= Task brief =
Your answer must consist of exactly the lines below, starting with the line with "let takes (offset" and going on through the line with "(takes 0x018 16).readData", and nothing else.

= Source material =
╭──
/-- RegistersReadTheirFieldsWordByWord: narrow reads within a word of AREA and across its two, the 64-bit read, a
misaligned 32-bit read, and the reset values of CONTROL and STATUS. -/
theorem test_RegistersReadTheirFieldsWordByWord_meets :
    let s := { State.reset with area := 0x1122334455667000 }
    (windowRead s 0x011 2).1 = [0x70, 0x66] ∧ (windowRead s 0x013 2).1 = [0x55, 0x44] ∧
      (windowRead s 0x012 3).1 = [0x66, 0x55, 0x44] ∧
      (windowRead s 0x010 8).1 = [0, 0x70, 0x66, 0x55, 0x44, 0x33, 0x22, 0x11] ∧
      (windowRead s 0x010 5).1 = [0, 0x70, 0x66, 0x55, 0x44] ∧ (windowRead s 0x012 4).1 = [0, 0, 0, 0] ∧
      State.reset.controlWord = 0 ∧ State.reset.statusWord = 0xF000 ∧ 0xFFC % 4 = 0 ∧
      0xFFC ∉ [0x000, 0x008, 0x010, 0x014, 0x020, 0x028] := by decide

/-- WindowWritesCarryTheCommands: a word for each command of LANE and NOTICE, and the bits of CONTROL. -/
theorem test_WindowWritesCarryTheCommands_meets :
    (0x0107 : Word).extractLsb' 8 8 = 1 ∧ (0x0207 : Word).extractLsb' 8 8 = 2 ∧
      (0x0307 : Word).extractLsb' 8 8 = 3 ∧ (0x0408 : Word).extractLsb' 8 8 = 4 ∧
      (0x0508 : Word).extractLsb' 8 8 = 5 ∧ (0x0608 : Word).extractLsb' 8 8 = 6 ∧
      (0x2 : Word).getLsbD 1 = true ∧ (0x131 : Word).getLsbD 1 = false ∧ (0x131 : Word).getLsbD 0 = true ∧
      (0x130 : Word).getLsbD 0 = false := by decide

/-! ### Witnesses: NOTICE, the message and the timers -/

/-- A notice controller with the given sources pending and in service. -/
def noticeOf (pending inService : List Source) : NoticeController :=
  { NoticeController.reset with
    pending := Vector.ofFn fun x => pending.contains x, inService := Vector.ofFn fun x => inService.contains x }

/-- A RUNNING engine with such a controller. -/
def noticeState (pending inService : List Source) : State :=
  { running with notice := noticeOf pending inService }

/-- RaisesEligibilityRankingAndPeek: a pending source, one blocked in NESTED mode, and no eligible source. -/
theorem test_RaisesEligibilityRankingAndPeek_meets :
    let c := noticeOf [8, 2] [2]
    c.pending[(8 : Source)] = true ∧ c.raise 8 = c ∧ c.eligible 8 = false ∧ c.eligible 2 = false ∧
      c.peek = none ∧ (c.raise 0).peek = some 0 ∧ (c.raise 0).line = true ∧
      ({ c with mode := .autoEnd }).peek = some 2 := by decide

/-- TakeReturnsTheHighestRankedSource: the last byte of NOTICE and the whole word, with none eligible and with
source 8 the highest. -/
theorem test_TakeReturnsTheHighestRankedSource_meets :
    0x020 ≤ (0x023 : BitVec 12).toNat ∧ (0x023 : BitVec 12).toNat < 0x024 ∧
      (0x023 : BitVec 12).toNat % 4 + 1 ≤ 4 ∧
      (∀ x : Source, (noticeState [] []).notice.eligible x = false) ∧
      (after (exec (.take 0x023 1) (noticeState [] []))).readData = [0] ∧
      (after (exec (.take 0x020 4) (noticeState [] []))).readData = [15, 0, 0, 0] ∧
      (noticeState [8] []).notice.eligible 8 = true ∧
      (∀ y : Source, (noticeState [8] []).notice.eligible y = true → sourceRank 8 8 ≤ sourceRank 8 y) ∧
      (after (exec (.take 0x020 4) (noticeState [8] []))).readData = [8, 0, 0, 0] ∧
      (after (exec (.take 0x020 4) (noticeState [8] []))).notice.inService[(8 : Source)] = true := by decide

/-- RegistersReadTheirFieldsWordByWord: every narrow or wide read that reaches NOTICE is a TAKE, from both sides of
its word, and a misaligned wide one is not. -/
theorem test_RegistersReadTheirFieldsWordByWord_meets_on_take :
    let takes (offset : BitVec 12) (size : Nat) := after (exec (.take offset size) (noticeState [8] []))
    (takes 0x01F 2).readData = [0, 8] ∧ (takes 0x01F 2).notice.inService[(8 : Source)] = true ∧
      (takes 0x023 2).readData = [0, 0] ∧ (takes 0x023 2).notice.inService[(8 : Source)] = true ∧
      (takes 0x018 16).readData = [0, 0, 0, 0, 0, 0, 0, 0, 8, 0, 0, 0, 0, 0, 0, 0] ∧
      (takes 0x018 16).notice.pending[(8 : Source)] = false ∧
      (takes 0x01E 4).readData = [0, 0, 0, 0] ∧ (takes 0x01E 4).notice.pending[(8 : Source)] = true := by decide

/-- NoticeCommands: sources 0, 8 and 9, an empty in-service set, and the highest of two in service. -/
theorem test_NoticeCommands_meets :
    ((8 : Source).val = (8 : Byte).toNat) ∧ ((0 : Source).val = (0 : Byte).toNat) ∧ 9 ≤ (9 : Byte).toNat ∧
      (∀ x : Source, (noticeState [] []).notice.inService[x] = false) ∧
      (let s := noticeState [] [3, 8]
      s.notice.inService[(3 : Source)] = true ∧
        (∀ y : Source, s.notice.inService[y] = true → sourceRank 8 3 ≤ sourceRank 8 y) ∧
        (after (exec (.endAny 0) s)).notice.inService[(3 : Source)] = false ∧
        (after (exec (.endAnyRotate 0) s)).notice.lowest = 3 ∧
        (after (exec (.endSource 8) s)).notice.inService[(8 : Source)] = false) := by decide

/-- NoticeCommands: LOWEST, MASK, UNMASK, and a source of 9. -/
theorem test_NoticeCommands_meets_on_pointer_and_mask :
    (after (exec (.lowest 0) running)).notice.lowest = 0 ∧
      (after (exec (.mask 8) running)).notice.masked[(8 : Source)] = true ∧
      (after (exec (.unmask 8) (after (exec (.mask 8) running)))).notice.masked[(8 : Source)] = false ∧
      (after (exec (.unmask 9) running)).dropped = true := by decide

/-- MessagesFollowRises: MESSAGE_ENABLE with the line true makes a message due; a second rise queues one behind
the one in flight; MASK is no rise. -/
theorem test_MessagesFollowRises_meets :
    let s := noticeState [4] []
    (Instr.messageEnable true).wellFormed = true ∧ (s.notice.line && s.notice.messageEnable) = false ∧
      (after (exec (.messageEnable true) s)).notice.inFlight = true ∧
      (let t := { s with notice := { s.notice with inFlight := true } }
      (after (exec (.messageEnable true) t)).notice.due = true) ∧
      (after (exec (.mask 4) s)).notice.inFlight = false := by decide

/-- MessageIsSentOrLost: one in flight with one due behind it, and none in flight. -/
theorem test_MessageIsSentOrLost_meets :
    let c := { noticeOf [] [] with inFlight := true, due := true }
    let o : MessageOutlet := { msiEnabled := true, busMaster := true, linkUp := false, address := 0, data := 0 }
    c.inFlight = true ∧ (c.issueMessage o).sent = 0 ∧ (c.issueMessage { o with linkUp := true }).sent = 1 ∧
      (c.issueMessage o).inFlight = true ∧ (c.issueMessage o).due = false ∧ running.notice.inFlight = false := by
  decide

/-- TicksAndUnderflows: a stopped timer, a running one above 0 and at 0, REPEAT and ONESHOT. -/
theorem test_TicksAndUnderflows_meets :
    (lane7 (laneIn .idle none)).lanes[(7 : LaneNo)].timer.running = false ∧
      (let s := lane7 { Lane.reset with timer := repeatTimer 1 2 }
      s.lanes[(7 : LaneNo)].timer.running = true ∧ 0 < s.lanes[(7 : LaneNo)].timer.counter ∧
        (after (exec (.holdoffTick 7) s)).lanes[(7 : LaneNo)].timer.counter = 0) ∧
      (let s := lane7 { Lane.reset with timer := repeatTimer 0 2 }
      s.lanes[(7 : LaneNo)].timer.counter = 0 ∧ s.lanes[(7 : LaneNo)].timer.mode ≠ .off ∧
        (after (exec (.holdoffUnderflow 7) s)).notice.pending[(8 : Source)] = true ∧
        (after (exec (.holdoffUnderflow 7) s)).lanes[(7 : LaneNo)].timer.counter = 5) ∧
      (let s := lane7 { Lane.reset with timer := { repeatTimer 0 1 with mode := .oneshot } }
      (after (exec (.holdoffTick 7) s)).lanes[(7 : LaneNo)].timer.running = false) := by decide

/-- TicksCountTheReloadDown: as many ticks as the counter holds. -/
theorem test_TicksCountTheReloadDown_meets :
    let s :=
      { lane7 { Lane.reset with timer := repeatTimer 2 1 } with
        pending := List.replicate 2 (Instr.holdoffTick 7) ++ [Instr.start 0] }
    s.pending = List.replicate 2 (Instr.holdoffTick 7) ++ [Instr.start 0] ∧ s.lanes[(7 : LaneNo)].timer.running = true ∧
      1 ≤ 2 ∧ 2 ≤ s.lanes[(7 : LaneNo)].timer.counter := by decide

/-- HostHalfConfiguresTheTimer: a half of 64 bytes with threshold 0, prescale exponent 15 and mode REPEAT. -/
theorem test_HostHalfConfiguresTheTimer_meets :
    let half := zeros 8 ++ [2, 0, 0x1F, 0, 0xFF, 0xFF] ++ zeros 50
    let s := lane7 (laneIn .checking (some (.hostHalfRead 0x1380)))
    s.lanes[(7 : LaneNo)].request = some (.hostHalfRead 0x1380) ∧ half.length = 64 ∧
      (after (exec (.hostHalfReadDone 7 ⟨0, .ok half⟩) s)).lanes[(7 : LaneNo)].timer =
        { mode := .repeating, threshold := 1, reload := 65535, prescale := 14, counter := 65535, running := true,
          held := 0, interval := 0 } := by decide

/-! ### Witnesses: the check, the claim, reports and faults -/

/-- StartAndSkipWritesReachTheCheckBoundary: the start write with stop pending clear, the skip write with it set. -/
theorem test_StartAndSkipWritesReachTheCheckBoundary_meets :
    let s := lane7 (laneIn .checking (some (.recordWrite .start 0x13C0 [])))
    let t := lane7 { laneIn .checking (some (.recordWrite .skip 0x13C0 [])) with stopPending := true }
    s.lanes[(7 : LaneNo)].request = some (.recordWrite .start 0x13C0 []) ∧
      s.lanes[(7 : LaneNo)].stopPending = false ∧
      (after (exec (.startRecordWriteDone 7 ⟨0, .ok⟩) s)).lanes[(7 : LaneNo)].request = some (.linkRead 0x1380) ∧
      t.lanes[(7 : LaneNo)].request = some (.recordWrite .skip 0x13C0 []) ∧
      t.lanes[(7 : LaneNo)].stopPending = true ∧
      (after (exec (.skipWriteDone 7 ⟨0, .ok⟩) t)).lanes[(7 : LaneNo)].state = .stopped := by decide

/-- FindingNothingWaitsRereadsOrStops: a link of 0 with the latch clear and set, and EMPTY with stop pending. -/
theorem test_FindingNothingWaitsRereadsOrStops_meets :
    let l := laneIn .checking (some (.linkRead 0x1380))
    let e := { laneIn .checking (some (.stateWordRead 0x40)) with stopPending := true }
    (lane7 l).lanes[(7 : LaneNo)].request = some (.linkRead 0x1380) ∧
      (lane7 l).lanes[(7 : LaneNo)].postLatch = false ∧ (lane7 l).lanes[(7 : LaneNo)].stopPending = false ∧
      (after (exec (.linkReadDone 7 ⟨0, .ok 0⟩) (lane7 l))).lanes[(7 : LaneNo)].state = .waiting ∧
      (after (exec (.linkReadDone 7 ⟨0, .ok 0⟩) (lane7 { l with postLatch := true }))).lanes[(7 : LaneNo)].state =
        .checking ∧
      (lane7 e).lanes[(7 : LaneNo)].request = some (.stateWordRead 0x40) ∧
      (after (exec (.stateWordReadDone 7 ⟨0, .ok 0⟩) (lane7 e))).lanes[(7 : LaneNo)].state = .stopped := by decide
╰──
╭──
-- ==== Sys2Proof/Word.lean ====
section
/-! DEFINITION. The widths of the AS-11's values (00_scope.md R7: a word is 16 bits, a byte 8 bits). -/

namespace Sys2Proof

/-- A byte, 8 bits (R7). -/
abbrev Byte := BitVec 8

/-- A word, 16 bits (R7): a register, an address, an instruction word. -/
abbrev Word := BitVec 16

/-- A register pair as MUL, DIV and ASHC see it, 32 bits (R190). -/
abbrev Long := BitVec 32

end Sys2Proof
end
╰──
╭──
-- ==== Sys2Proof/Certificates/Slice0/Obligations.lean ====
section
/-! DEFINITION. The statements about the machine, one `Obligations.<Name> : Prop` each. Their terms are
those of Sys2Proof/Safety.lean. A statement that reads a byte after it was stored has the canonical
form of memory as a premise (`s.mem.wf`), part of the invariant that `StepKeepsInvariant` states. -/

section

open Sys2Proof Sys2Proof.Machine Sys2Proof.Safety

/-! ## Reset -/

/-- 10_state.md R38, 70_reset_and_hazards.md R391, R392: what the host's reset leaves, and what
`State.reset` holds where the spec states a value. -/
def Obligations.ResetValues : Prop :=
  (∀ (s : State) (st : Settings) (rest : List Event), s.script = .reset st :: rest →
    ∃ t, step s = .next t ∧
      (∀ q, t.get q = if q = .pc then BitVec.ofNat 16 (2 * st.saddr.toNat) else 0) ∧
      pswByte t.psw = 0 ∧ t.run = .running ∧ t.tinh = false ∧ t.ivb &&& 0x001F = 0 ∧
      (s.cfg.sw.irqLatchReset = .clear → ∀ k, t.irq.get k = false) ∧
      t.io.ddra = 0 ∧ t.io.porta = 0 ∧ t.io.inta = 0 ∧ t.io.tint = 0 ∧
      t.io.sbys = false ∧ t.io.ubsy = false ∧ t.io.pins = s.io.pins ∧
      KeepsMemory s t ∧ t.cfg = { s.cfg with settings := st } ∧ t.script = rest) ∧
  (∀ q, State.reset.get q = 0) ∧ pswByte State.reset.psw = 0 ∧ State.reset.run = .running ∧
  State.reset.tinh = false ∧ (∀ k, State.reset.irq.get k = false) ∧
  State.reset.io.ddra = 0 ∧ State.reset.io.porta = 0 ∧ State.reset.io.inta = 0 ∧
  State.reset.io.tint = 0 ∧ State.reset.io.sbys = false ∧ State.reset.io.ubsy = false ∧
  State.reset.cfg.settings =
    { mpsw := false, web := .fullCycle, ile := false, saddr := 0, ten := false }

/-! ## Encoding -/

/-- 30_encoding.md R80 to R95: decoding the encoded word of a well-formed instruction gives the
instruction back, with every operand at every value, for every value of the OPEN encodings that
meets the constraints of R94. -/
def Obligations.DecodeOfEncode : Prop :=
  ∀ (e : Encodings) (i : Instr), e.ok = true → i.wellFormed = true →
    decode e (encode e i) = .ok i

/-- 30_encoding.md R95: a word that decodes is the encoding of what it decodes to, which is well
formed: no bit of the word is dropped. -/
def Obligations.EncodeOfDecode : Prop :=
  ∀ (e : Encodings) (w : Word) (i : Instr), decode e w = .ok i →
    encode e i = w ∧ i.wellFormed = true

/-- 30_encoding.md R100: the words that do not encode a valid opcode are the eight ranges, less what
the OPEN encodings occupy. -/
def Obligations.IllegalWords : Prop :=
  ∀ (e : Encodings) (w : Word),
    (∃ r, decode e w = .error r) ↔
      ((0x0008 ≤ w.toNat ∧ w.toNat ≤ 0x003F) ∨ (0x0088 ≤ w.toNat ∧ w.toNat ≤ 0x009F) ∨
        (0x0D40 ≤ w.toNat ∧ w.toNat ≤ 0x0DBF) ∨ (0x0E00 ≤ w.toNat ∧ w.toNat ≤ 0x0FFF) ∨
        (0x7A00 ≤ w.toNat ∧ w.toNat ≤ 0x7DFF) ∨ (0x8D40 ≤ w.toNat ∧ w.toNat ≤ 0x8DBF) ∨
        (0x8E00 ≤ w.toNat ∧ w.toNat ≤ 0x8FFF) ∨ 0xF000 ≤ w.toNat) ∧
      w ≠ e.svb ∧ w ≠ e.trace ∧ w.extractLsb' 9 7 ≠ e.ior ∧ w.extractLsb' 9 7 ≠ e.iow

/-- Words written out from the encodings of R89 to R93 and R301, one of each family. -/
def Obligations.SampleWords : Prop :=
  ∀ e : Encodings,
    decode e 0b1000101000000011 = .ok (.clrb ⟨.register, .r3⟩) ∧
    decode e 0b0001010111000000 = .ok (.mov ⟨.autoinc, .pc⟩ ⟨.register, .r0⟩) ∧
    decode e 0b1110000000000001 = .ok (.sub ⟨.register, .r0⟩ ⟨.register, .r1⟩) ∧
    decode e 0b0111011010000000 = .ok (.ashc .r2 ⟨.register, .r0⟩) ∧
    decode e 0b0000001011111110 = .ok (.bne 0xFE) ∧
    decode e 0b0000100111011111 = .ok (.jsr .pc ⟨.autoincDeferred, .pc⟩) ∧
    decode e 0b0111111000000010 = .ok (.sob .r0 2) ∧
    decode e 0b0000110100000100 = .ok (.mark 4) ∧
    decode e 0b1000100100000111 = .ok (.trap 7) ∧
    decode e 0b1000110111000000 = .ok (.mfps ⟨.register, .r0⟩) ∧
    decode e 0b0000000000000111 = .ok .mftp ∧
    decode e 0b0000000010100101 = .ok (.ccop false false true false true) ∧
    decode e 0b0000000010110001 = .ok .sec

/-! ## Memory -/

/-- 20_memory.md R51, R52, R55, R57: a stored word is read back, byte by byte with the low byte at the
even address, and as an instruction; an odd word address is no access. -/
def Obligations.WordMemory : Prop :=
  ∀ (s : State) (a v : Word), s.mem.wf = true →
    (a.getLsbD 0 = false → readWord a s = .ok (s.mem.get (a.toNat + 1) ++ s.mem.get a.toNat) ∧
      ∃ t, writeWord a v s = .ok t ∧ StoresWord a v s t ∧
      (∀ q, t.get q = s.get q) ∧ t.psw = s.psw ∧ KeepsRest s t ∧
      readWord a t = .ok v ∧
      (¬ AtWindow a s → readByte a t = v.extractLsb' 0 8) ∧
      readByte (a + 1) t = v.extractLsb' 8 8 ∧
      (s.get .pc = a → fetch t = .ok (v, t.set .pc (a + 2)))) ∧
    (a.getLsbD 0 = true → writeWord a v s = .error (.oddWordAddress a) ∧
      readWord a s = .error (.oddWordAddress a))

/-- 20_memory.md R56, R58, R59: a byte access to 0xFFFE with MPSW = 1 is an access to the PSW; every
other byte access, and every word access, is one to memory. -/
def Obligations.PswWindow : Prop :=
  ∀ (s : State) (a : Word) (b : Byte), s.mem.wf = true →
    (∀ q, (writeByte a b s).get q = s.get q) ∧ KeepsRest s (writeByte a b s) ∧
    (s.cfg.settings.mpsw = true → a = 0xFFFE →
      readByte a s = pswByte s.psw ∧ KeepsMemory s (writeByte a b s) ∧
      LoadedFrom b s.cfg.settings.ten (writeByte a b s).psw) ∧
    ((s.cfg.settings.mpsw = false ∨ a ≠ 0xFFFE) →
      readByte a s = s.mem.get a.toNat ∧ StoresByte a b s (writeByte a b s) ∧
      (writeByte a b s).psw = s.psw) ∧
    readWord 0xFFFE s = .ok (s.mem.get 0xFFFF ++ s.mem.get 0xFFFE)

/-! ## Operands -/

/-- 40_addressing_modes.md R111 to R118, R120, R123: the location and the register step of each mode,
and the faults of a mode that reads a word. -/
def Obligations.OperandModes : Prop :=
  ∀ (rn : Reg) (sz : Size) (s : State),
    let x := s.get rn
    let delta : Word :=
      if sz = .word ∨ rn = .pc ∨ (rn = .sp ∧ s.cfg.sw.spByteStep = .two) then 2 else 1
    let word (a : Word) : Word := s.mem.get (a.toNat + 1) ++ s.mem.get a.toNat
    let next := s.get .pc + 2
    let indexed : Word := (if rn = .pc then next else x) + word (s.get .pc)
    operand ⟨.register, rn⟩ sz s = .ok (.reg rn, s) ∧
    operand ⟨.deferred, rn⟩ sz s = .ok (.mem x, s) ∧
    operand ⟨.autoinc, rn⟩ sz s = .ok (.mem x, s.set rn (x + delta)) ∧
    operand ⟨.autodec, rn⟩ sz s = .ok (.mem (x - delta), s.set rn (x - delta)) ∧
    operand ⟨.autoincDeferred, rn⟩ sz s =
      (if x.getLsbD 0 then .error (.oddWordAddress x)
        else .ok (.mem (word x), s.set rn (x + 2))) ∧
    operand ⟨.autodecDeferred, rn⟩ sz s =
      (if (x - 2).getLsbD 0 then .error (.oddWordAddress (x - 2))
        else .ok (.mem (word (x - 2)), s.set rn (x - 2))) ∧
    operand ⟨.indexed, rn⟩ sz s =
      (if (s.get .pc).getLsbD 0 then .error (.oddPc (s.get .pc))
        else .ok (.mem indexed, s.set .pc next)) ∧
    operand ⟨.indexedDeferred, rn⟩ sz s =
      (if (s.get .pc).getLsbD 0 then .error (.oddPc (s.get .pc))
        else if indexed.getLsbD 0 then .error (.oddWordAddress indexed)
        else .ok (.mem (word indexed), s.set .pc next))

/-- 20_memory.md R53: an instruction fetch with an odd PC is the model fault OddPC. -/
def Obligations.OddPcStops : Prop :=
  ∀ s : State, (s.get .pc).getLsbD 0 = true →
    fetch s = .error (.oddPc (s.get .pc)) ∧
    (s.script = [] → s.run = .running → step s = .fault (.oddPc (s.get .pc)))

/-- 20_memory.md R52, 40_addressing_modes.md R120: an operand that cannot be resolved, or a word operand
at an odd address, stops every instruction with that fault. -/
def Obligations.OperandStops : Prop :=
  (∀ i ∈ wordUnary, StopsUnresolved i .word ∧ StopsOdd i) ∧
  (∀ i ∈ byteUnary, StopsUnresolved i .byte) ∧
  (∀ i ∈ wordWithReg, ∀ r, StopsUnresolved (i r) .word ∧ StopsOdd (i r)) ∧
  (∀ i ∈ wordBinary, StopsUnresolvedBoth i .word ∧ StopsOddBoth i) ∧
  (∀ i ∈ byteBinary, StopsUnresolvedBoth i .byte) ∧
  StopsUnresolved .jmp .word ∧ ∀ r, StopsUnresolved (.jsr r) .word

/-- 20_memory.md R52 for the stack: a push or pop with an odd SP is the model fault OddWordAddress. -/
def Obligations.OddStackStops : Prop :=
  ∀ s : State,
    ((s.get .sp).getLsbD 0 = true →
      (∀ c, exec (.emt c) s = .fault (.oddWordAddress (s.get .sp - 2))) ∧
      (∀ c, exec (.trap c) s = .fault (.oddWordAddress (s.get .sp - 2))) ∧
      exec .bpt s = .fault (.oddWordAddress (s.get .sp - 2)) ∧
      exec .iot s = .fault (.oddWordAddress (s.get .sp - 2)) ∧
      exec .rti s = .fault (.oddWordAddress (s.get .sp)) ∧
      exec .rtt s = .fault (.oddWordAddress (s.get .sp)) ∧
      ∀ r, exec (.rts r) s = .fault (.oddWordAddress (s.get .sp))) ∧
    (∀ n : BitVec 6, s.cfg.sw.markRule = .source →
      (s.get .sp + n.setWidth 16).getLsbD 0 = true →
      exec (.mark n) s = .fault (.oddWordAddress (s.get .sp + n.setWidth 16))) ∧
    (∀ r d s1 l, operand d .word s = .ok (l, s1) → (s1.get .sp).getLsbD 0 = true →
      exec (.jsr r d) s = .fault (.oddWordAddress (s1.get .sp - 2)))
╰──
= Response to this task =
    let takes (offset : BitVec 12) (size : Nat) := after (exec (.take offset size) (noticeState [8] []))
    (takes 0x01F 2).readData = [0, 8] ∧ (takes 0x01F 2).notice.inService[(8 : Source)] = true ∧
      (takes 0x023 2).readData = [0, 0] ∧ (takes 0x023 2).notice.inService[(8 : Source)] = true ∧
      (takes 0x018 16).readData = [0, 0, 0, 0, 0, 0, 0, 0, 8, 0, 0, 0, 0, 0, 0, 0] ∧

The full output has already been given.